> **Instructions to follow**: Start at the first line of the material below and retype each line through the one containing "let l := s.inlet j.inlet", exactly.

> **Given data**:
/-- INGEST_RECORD of an undecided job that ingests, the Tarns of its sequence's quadrants in service, reads the next record of the window as the Inlet's owner and checks and commits it (R596): a committed one adds to the job's count, and the last one of an INGEST job completes it with OK; a rejected one completes the job with its status and reports the record's TAG (0 when its first line is poisoned); a record that does not translate completes it with XLAT_FAULT; a job that an abort or the watchdog has reached stops before the record; a job whose Tarn is lost or missing completes with the status that says so, and one whose program is still being loaded, for the window's record or for the block it opens, waits with nothing committed. INGEST runs the records that are left one after the other. DECODE of a job that has begun nothing runs its slices one after the other in the order given first, each one's partials delivered as they leave. -/
def Obligations.IngestAndDecodeRun : Prop :=
(∀ (job : Nat) (ans : List SnoopAnswer) (j : Job) (s : State), s.job job = some j → j.st = .ingest → j.decided = false → j.committed < j.desc.ingestCount →
    (j.fails ≠ [] → exec (.ingestRecord job ans) s = .next (s.finishJob job ((firstFail j.fails).getD 1))) ∧
    (∀ q, j.fails = [] → s.seqAt (j.desc.source % 2 ^ 18) = some q →
      let l := s.inlet j.inlet
      let at_ := s.ingestTarns j (s.openQuads q none (l.port / 2))
      (∀ st, at_.2 = .fail st → exec (.ingestRecord job ans) s = .next (at_.1.finishJob job st)) ∧
      (at_.2 = .wait → exec (.ingestRecord job ans) s = .next at_.1) ∧
      (∀ ts, at_.2 = .ready ts →
        let n := slotBytes q.heads (dimOf q.hdim)
        let va := q.windowVa + q.windowHead % (max 1 q.windowSlots) * n
        let a := at_.1.access { endpoint := l.owner, srcKind := 1, srcIndex := (ts.head?).elim 0 (·.2.2) } q.asid va n false
        (a.2.toOption = none → exec (.ingestRecord job ans) s = .next (a.1.finishJob job 9)) ∧
        (a.2.toOption.isSome = true →
          let b := a.1.readVa l.owner q.asid q.tenant va ans (n / 64)
          let c := b.1.ingestRead j (j.desc.source % 2 ^ 18) q b.2
          let k := c.1.updJob job (fun j => { j with committed := j.committed + 1 })
          let tag := if (b.2.headD (poisonedLine .ok)).poison then 0 else recTag (b.2.flatMap (·.data))
          (c.2 = none → exec (.ingestRecord job ans) s = .next c.1) ∧
          (c.2 = some 0 → (j.desc.opcode ≠ 2 ∨ j.committed + 1 ≠ j.desc.ingestCount) → exec (.ingestRecord job ans) s = .next k) ∧
          (c.2 = some 0 → j.desc.opcode = 2 → j.committed + 1 = j.desc.ingestCount → exec (.ingestRecord job ans) s = .next (k.finishJob job 0)) ∧
          (∀ st, c.2 = some st → st ≠ 0 → exec (.ingestRecord job ans) s = .next ((c.1.send (.result "INGEST_TAG" [job, tag])).finishJob job st)))))) ∧
  (∀ (job : Nat) (ans : List SnoopAnswer) (j : Job) (s : State), s.job job = some j →
    exec (.ingest job ans) s = .next (s.ingestMany job ans (j.desc.ingestCount - j.committed)) ∧
    (j.desc.ingestCount = j.committed + 1 → exec (.ingest job ans) s = exec (.ingestRecord job ans) s)) ∧
  (∀ (job : Nat) (order : List (Nat × List Nat)) (ans : List SnoopAnswer) (j : Job) (s : State), s.job job = some j →
    j.st = .decode → j.decided = false → j.started = [] → j.arrived = [] →
    exec (.decode job order ans) s = .next ((inOrder j.slices (order.map (·.1))).foldl (fun s x =>
      (s.runSlice job x (((order.find? (fun o => o.1 == x.id)).map (·.2)).getD []) ans).drainJob job ans 8) s) ∧
    (order = [] → exec (.decode job order ans) s = .next (j.slices.foldl (fun s x => (s.runSlice job x [] ans).drainJob job ans 8) s)))

/-- When the ingest of a record ends with OK, the record named the committed length of its layer as its POS, that layer's committed length has advanced by one, no other layer's has changed, and the window has advanced by one record. -/
def Obligations.IngestCommitsOneToken : Prop :=
∀ (slot : Nat) (lines : List LineRead) (s : State), (s.ingestOne slot lines).2 = 0 →
    let layer := recLayer (lines.flatMap (·.data))
    ∃ q r, s.seqAt slot = some q ∧ (s.ingestOne slot lines).1.seqAt slot = some r ∧ recPos (lines.flatMap (·.data)) = q.lenOf layer ∧
      r.lenOf layer = q.lenOf layer + 1 ∧ (∀ k, k ≠ layer → r.lenOf k = q.lenOf k) ∧ r.windowHead = (q.windowHead + 1) % 2 ^ 32 ∧ r.layers = q.layers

> **Answer below**:
/-- INGEST_RECORD of an undecided job that ingests, the Tarns of its sequence's quadrants in service, reads the next record of the window as the Inlet's owner and checks and commits it (R596): a committed one adds to the job's count, and the last one of an INGEST job completes it with OK; a rejected one completes the job with its status and reports the record's TAG (0 when its first line is poisoned); a record that does not translate completes it with XLAT_FAULT; a job that an abort or the watchdog has reached stops before the record; a job whose Tarn is lost or missing completes with the status that says so, and one whose program is still being loaded, for the window's record or for the block it opens, waits with nothing committed. INGEST runs the records that are left one after the other. DECODE of a job that has begun nothing runs its slices one after the other in the order given first, each one's partials delivered as they leave. -/
def Obligations.IngestAndDecodeRun : Prop :=
(∀ (job : Nat) (ans : List SnoopAnswer) (j : Job) (s : State), s.job job = some j → j.st = .ingest → j.decided = false → j.committed < j.desc.ingestCount →
    (j.fails ≠ [] → exec (.ingestRecord job ans) s = .next (s.finishJob job ((firstFail j.fails).getD 1))) ∧
    (∀ q, j.fails = [] → s.seqAt (j.desc.source % 2 ^ 18) = some q →
      let l := s.inlet j.inlet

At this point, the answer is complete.